* **PROBLEM STATEMENT**
Report every line of the records that includes the word "mReg".

DATA: Begin

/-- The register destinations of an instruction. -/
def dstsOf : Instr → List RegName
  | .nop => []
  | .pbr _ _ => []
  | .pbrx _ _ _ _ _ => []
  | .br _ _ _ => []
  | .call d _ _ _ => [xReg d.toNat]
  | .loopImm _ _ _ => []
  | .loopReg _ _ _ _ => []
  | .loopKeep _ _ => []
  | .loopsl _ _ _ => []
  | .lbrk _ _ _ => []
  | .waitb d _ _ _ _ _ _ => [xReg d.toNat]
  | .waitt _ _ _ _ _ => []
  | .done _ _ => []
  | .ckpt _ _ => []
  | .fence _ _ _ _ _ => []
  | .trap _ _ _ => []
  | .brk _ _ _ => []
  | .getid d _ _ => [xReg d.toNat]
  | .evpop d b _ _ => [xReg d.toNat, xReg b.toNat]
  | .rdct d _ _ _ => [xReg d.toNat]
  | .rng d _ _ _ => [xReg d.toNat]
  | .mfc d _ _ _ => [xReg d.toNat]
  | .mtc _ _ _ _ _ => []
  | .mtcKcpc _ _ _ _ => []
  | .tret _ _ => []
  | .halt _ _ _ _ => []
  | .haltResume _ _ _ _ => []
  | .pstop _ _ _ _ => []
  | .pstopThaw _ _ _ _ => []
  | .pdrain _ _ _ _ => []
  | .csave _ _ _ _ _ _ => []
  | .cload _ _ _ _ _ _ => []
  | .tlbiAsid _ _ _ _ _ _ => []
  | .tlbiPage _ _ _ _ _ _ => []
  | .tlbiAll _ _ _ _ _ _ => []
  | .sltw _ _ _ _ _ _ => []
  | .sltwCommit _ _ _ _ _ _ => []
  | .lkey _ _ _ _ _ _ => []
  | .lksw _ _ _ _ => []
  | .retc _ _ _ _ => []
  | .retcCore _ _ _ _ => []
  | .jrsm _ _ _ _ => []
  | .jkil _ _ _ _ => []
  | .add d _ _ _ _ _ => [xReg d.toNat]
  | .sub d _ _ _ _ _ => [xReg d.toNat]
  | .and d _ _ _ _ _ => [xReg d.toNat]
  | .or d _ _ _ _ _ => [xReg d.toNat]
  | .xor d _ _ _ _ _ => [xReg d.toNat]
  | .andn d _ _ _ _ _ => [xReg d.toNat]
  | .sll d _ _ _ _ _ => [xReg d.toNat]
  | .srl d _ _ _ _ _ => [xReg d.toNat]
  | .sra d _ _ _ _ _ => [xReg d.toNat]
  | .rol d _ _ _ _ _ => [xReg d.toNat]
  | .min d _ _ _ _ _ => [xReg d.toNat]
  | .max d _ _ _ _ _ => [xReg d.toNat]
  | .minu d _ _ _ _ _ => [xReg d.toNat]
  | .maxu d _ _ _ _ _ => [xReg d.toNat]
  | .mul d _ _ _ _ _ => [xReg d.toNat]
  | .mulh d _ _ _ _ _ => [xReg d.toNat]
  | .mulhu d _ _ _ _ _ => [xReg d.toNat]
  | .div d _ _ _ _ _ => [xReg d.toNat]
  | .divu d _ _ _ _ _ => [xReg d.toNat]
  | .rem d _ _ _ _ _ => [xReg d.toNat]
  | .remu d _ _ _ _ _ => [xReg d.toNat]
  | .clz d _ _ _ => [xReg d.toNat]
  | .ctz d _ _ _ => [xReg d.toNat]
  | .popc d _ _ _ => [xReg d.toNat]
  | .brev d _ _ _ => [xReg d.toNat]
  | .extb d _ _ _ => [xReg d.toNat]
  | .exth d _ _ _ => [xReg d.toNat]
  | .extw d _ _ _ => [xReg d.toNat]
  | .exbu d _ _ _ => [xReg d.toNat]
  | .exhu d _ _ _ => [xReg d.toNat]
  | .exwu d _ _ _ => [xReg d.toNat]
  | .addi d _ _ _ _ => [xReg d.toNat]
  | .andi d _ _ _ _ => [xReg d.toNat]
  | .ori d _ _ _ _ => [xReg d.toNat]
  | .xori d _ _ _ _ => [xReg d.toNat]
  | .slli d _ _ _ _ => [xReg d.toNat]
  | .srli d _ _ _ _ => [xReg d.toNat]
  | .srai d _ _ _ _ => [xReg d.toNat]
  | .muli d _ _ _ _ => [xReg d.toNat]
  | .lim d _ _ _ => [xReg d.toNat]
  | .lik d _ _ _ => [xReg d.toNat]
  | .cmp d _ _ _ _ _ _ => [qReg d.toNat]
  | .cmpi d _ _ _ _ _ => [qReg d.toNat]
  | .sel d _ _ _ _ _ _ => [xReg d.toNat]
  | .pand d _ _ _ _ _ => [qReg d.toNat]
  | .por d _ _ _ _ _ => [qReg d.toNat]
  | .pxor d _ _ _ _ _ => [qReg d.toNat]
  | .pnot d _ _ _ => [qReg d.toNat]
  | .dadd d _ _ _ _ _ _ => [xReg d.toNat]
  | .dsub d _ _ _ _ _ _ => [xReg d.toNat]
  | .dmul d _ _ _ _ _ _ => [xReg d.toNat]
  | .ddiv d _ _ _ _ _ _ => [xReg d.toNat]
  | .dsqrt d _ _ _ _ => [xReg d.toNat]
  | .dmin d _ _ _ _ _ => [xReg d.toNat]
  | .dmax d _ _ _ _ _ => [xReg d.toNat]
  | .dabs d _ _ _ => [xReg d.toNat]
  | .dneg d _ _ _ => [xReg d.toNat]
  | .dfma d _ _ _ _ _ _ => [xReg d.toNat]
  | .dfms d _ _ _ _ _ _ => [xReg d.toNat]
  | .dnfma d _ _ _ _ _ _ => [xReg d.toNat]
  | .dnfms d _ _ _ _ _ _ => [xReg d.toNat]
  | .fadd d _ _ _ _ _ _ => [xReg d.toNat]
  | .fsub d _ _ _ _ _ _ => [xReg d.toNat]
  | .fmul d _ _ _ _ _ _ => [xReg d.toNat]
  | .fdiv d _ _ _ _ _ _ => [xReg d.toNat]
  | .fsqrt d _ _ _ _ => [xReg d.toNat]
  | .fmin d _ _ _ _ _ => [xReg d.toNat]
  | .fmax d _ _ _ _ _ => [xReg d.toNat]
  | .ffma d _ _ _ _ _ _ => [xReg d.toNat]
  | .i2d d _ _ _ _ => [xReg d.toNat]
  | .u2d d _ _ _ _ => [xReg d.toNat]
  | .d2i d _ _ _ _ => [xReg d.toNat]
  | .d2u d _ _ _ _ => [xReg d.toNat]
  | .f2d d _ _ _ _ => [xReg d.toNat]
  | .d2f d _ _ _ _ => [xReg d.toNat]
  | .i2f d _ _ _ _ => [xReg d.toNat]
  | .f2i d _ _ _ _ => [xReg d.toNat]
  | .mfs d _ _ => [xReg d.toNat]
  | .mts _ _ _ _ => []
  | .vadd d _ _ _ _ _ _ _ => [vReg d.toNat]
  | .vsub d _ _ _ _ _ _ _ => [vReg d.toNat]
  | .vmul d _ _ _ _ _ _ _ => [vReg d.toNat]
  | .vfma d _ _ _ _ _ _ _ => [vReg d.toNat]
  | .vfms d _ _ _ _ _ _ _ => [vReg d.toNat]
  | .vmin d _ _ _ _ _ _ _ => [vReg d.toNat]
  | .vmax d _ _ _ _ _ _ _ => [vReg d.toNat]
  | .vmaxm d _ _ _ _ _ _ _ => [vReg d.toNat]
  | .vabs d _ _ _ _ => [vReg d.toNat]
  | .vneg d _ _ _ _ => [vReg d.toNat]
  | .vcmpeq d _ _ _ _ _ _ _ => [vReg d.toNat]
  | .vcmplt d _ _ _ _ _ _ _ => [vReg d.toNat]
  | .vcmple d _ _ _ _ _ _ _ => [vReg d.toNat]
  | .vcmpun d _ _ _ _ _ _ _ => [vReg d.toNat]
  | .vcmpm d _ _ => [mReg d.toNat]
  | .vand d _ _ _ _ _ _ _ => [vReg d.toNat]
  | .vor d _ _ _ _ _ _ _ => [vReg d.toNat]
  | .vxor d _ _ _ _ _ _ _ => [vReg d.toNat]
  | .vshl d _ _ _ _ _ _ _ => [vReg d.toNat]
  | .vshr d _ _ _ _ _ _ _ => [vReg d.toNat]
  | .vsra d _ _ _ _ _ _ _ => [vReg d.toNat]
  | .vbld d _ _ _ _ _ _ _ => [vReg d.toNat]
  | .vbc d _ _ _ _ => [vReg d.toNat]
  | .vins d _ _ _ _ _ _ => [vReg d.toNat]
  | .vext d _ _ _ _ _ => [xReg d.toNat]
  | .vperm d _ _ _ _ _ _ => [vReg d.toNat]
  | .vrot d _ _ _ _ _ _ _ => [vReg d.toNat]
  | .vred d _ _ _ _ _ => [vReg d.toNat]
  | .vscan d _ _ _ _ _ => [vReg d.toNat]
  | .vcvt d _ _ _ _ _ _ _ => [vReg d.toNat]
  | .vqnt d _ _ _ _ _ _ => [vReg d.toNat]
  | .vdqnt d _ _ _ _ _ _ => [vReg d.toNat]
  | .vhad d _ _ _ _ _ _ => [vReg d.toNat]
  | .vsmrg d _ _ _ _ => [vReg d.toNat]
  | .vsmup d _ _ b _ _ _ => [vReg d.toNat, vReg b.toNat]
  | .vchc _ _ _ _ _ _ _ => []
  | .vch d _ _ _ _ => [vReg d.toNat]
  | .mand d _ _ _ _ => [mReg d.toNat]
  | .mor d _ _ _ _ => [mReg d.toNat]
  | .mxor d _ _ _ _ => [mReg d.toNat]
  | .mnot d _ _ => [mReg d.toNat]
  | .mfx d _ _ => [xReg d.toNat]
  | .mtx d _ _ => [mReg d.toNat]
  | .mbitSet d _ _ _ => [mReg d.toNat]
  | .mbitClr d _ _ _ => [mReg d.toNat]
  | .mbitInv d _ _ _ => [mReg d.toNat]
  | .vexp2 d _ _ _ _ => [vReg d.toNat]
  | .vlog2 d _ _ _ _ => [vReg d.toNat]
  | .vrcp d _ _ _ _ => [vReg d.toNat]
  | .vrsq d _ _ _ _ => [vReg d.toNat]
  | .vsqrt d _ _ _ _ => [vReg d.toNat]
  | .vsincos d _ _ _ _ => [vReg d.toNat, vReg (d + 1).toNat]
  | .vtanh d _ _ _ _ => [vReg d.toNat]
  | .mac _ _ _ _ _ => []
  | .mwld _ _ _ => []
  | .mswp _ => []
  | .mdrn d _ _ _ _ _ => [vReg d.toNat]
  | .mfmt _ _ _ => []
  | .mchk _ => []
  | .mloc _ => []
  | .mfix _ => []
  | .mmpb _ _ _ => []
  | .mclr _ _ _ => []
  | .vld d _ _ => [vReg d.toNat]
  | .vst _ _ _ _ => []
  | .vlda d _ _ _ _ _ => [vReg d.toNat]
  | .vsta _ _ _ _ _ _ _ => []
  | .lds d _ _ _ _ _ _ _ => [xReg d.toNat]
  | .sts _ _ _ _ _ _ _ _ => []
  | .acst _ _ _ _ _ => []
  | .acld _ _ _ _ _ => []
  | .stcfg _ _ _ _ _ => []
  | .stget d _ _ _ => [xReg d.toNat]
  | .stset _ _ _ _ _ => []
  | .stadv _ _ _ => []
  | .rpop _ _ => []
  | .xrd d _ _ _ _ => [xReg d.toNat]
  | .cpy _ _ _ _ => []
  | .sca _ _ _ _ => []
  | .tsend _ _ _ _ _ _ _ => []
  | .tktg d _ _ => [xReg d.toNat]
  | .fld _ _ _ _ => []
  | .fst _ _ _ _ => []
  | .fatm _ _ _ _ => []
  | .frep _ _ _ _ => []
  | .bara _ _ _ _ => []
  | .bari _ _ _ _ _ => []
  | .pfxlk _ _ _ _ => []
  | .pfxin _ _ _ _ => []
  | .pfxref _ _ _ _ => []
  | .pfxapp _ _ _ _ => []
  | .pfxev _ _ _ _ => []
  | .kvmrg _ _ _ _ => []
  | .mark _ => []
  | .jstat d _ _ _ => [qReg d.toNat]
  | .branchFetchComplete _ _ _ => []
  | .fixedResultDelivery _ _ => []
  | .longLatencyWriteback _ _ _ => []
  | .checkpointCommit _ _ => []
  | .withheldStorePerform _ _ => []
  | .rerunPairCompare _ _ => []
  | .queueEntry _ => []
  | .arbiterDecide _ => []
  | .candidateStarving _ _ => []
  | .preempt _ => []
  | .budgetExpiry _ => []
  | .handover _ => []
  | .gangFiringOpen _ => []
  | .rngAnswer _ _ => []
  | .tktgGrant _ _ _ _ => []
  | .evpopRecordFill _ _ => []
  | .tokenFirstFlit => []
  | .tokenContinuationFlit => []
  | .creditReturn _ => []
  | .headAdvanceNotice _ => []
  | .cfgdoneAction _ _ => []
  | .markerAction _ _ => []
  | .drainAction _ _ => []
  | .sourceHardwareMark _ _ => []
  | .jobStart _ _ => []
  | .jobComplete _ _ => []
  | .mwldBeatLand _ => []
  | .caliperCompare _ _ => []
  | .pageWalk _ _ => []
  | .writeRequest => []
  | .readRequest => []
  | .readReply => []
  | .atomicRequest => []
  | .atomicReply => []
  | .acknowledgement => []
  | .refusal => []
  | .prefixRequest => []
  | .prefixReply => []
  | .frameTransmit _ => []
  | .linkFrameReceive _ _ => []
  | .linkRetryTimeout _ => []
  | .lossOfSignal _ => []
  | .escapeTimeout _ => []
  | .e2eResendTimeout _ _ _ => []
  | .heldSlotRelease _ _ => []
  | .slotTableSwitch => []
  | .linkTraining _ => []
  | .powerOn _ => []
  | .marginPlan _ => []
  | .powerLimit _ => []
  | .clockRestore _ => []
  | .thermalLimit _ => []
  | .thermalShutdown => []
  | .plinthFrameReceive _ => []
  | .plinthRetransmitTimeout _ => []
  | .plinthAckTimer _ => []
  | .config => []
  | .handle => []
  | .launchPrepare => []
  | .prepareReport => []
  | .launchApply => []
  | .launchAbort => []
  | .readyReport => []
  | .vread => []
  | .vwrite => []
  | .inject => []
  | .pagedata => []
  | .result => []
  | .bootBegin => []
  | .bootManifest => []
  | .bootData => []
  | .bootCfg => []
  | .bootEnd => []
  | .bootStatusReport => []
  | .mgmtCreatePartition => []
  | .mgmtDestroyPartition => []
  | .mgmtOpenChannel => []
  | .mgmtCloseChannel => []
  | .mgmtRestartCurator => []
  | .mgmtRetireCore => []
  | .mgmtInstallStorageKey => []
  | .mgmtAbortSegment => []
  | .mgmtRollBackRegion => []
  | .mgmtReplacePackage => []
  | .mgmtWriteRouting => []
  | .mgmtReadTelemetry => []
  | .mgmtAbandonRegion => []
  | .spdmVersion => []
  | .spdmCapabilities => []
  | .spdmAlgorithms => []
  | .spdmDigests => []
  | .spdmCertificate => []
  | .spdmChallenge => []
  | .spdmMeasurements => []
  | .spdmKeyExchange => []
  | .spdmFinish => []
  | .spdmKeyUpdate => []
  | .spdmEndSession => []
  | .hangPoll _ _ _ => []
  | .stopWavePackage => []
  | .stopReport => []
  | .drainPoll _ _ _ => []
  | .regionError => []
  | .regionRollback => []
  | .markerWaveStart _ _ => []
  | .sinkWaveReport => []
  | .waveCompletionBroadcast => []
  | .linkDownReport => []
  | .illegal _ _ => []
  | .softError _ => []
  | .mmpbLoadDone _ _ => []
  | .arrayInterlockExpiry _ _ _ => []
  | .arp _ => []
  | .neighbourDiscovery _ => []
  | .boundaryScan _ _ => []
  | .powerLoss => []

DATA: End

* **REPLY**
  | .vcmpm d _ _ => [mReg d.toNat]
  | .mand d _ _ _ _ => [mReg d.toNat]
  | .mor d _ _ _ _ => [mReg d.toNat]
  | .mxor d _ _ _ _ => [mReg d.toNat]
  | .mnot d _ _ => [mReg d.toNat]
  | .mtx d _ _ => [mReg d.toNat]
  | .mbitSet d _ _ _ => [mReg d.toNat]
  | .mbitClr d _ _ _ => [mReg d.toNat]
  | .mbitInv d _ _ _ => [mReg d.toNat]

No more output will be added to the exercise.